Performance Optimizing Syslog Server
Do you want to receive syslog in a Windows environment? Take a look at WinSyslog!
Receive, process and store your syslog data from routers, firewalls or linux/unix servers with this easy to configure application in your Windows environment. Troubleshoot network problems or be alerted, all quickly and easily.
We are quite often asked how many syslog message per second MonitorWare Agent can receive. The answer is not as simple as it may look. It largely depends. So I finally thought I write this brief article on the factors that influence syslog server performance. Obviously, you can also use it as a rough guide to optimizing your setup.
Let me try to outline a few factors influencing the performance.
To get started, you should know that MonitorWare Agent is optimized for large traffic bursts. A little understanding on how it is done helps to understand hardware sizing issues. MonitorWare Agent is multithreaded. There are threads that receive messages and there are threads that process them. These two thread types are loosely coupled via an in-memory queue. The receiver threads (by default) have a higher priority than the processing threads. So what happens when a lot of traffic comes in is that the receiver threads very fast receive the messages and store them in memory. The messages are only processed by the processing threads when no receiving thread is using the system. So on a busy system, an in-memory queue of received but unprocessed messsages is build up. Obviously, if the machine continously receives messages at a very high rate the in-memory buffer fills up and received data begins to get lost. However, this design guarantees that as many messages can be received as the machine is capable of. At least for traffic bursts, this de-couples the receive ability from the speed of the rule set actions.

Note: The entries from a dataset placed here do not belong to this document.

-- ==== Sys2Proof/Tests/Slice0.lean ====
section
/-! SUPPORT. Tests. Expected results are those of 95_test_vectors.md (the vector is named) or are written out from
the rule named; the witness theorems give, for every obligation with hypotheses, a state that meets them. -/

namespace Sys2Proof.Tests

open Sys2Proof.Machine Sys2Proof.Reference

/-! ### WellFormed: an ill-formed term for each check -/

def goodInd : IndInfo := { r1 := 15, r2 := 15, g1 := 15, g2 := 15, b1 := 15, b2 := 15, sel1 := 7, sel2 := 7, flip := true }

def goodDiff : DiffInfo :=
  { r := 31, dr := 7, g := 31, dg := 7, b := 31, db := 7, sel1 := 7, sel2 := 7, flip := true }

theorem test_wellFormed_accepts : (Instr.infoInd goodInd).wellFormed = true ∧
    (Instr.infoDiff goodDiff).wellFormed = true := by decide

theorem test_wellFormed_refuses_ind :
    [{ goodInd with r1 := 16 }, { goodInd with r2 := 16 }, { goodInd with g1 := 16 }, { goodInd with g2 := 16 },
      { goodInd with b1 := 16 }, { goodInd with b2 := 16 }, { goodInd with sel1 := 8 },
      { goodInd with sel2 := 8 }].all (fun f => !(Instr.infoInd f).wellFormed) = true := by decide

theorem test_wellFormed_refuses_diff :
    [{ goodDiff with r := 32 }, { goodDiff with g := 32 }, { goodDiff with b := 32 }, { goodDiff with dr := 8 },
      { goodDiff with dg := 8 }, { goodDiff with db := 8 }, { goodDiff with sel1 := 8 },
      { goodDiff with sel2 := 8 }].all (fun f => !(Instr.infoDiff f).wellFormed) = true := by decide

/-! ### Decode: words written out from R81, R86, R87, R98 -/

theorem test_decode_nop : decodeTableWord 32 0x00000000 = some .nop := by decide

theorem test_decode_decblk : decodeTableWord 32 0x00000001 = some .decblk := by decide

theorem test_decode_dectex : decodeTableWord 32 0x00000002 = some .dectex := by decide

theorem test_decode_decstrip : decodeTableWord 32 0x00000003 = some .decstrip := by decide

theorem test_decode_clr : decodeTableWord 32 0x0000000F = some .clr := by decide

/-- 95_test_vectors.md 2.2: `0xF0813C1D`. -/
theorem test_decode_infoInd : decodeBytes .info32 [0x1D#8, 0x3C#8, 0x81#8, 0xF0#8, 0xAA#8] =
    .ok (.infoInd { r1 := 15, r2 := 0, g1 := 8, g2 := 1, b1 := 3, b2 := 12, sel1 := 0, sel2 := 7, flip := true },
      [0xAA#8]) := by decide

/-- 95_test_vectors.md 2.2: `0x0CF3071E`. -/
theorem test_decode_infoDiff : decodeInfo 0x0CF3071E#32 =
    .infoDiff { r := 1, dr := 4, g := 30, dg := 3, b := 0, db := 7, sel1 := 0, sel2 := 7, flip := false } := by
  decide

theorem test_decode_idxRestart : decodeTableWord 16 0xFFFF = some .idxRestart := by decide

/-- R82: vector X7's word and vector X6's. -/
theorem test_decode_refuses : decodeCommand 0x00000101#32 = .error (.illegalCommand 0x101#32) ∧
    decodeCommand 0x00000004#32 = .error (.illegalCommand 0x4#32) ∧
    decodeBytes .cmdw [0x01#8, 0x00#8] = .error .truncated ∧
    decodeTableWord 16 0xFFFE = none := by decide

/-! ### Meanings -/

/-- The state an outcome goes on in. -/
def after (o : Host.Outcome State Fault Refusal) : Option State :=
  match o with
  | .next s => some s
  | _ => none

def statusOf (o : Host.Outcome State Fault Refusal) : Option Word := (after o).map (·.status)

/-- Vector X3. -/
theorem test_nop_keeps_done : statusOf (exec .nop { State.reset with status := 0x13 }) = some 0x13#32 := by decide

/-- Vector X4. -/
theorem test_clr : (after (exec .clr { State.reset with status := 0x52, errcode := 3 })).map
    (fun s => (s.status, s.errcode)) = some (0x00#32, 0x00#32) := by decide

/-- Vector X7: bits 31:8 are not zero. -/
theorem test_illegal_command :
    (after (step { State.reset with pending := [.regWrite .w32 0x00#32 0x00000101#32] })).map
      (fun s => (s.status, s.errcode, s.pending)) = some (0x02#32, 0x06#32, []) := by decide

def colAfter (info pix : Word) : Option (List Word) :=
  (after (exec .decblk { State.reset with blkInfo := info, blkPix := pix })).map (·.col.toList)

/-- Vector B2: both clamps, all four columns of rows 0 and 7. -/
theorem test_decblk_individual : colAfter 0xF0813C1C#32 0xCCCCAAAA#32 =
    some [0x358AFF#32, 0x3B90FF#32, 0x3186FD#32, 0x2B80F7#32, 0x358AFF#32, 0x3B90FF#32, 0x3186FD#32, 0x2B80F7#32,
      0xFB402F#32, 0xFFC8B7#32, 0x9D0000#32, 0x150000#32, 0xFB402F#32, 0xFFC8B7#32, 0x9D0000#32, 0x150000#32] := by
  decide

/-- Vector B8: sums -3, 33, -1; with its status. -/
theorem test_decblk_out_of_range : colAfter 0x0CF3071E#32 0xCCCCAAAA#32 =
    some [0x02F90A#32, 0x08FF10#32, 0x00F506#32, 0x00EF00#32, 0x02F90A#32, 0x08FF10#32, 0x00F506#32, 0x00EF00#32,
      0x26FF16#32, 0xAEFF9E#32, 0x00E100#32, 0x005900#32, 0x26FF16#32, 0xAEFF9E#32, 0x00E100#32, 0x005900#32] ∧
    statusOf (exec .decblk { State.reset with blkInfo := 0x0CF3071E }) = some 0x11#32 := by decide

/-- Bytes held by SRC from offset 0 upwards. -/
def srcOf (bs : List Byte) : Memory Byte := (List.range bs.length).zip bs

/-- The example codes of 00_scope.md R8. -/
def exampleConfig : Config := { config with ptOpaque := 0x0B, ptAlpha := 0x0C }

/-- The container of vector T1, with a pixel-type code. -/
def t1Bytes (pt : Byte) : List Byte :=
  [0x54, 0x45, 0x58, 0x00, 0xA5, 0x00, 0x00, 0x03, 0x01, 0x02, 0x40, 0x00, 0x00, pt, 0x00, 0x00] ++
  [0x00, 0x00, 0x00, 0x00] ++
  [0x00, 0x00, 0x00, 0x00, 0x1C, 0x3C, 0x81, 0xF0] ++ [0xAA, 0xAA, 0xCC, 0xCC, 0x1D, 0x3C, 0x81, 0xF0] ++
  [0xAA, 0xAA, 0xCC, 0xCC, 0x76, 0xFC, 0x52, 0xA5] ++ [0x00, 0x00, 0xFF, 0xFF, 0xFC, 0xF0, 0xF0, 0xF0]

def t1State (pt : Byte) (len : Word) : State := { State.reset with src := srcOf (t1Bytes pt), srcLen := len }

/-- Vector T1: one pixel of each block (rows 7, 4, 0 and 0 of the printed table), and the counters. -/
theorem test_dectex_image :
    let t := dectexWith exampleConfig (t1State 0x0B 52)
    [56, 36, 0, 7].map t.pix.read =
      [some 0xFF358AFF#32, some 0xFF150000#32, some 0xFFD5287B#32, some 0xFF000000#32] ∧
    t.pix.length = 64 ∧ t.status = 0x01#32 ∧ t.texBlocks = 4#32 ∧ t.texGeom = 0x00400201#32 := by decide

/-- Vectors T6, T9 and T14, and T10: the code of the first failing check. -/
theorem test_dectex_faults :
    [t1State 0x0B 15, t1State 0x0D 16, t1State 0x0B 51].map (fun s => (dectexWith exampleConfig s).errcode) =
      [0x03#32, 0x01#32, 0x03#32] ∧
    (dectexWith exampleConfig { t1State 0x0B 52 with src := (t1State 0x0B 52).src.write 9 0x03 }).errcode =
      0x05#32 := by decide

def stripState (vals : List Byte) (n : Word) (base : Word) : State :=
  { State.reset with src := srcOf vals, srcLen := n + n, idxCount := n, baseIndex := base }

def s1Bytes : List Byte := [0x00, 0x00, 0x01, 0x00, 0x02, 0x00, 0x03, 0x00, 0x04, 0x00]

def trisAfter (s : State) : Option (List Tri3 × Word) :=
  (after (exec .decstrip s)).map fun t => ((List.range t.triCount.toNat).map t.triEntry, t.status)

/-- Vector S1: the winding. -/
theorem test_decstrip_winding : trisAfter (stripState s1Bytes 5 0) =
    some ([⟨0, 1, 2⟩, ⟨1, 3, 2⟩, ⟨2, 3, 4⟩], 0x01#32) := by decide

This – the rule set – is another very important factor in deciding how many messages a given system can process. Naturally, writing received messages to a file is much less performance-intense than writing to a database. A small rule set with only a single rule, no filters and a single action is also faster to process than a complex rule set with many rules, complex filters and actions. Of course, MonitorWare Agent is optimized to process complex rule sets quickly… but even this takes time. So If you would like to squeeze the most out of a given machine (or need to process vast amounts of incoming messages), it is worth tweaking the rule set. If you would like to build a high-traffic central syslog server for creating a central archive… just do that. Create a rule set with a single rule, no filters and just a “write to file” (NOT “write to database”!) action. This will give you the optimal performance.
For a highest performance, you will obviously dedicate a machine just to MonitorWare Agent. Most importantly, if you must log to a database, make sure the database server is on a different hardware! Database server software needs considerable CPU ressources and you will definitely not like to take them away from your syslog server. If you use a remote database, however, you will make sure that the network connection to it is well. So you should invest in a good 1 GB ethernet board and create an exclusive connection between your syslog and your database server (you may use an otherwise not connected ethernet switch).
OK, now we have arrived at hardware. Of course, the faster the box, the better. Add plenty of memory to take care for traffic bursts. The more physical memory the machine has, the better it can process traffic bursts. If you do not expect traffic bursts, memory is not that important. However, it is advisable to add some extra memory just for the case of unusual amounts of messages, e.g. caused by a malware outbreak or other exceptional situations.
A fast CPU is obviously important. Multiple fast CPUs are better. Due to our threading nature, multiple CPUs are very efficiently used. However, do not add CPUs without reason. If you have a central server wich just runs one syslog service (eg at standard port 514) and one rule that writes the messages to a file, you actually have 2 “real” threads running (plus a little overhead). So it obviously is a good idea to have at least two CPUs. A third CPU may bring some extra performance, but I would expect only a moderate increase. A fourth or any more CPU will not do any good – at best, they idle, at worst they add OS overhead. So for a typical configuration, a dual-CPU system is the best fit. If you run multiple listeners, additional CPUs help to improve performance greatly. They scale more or less one-to-one. Adding CPUs does not equally well work to improove complex ruleset performance. This stems back to some of the internal ordered queue handling and the need to keep things in order. So as another general adivse, it is good to add CPUs for additional listeners but does seldomly make sense to take care of for complex rule set.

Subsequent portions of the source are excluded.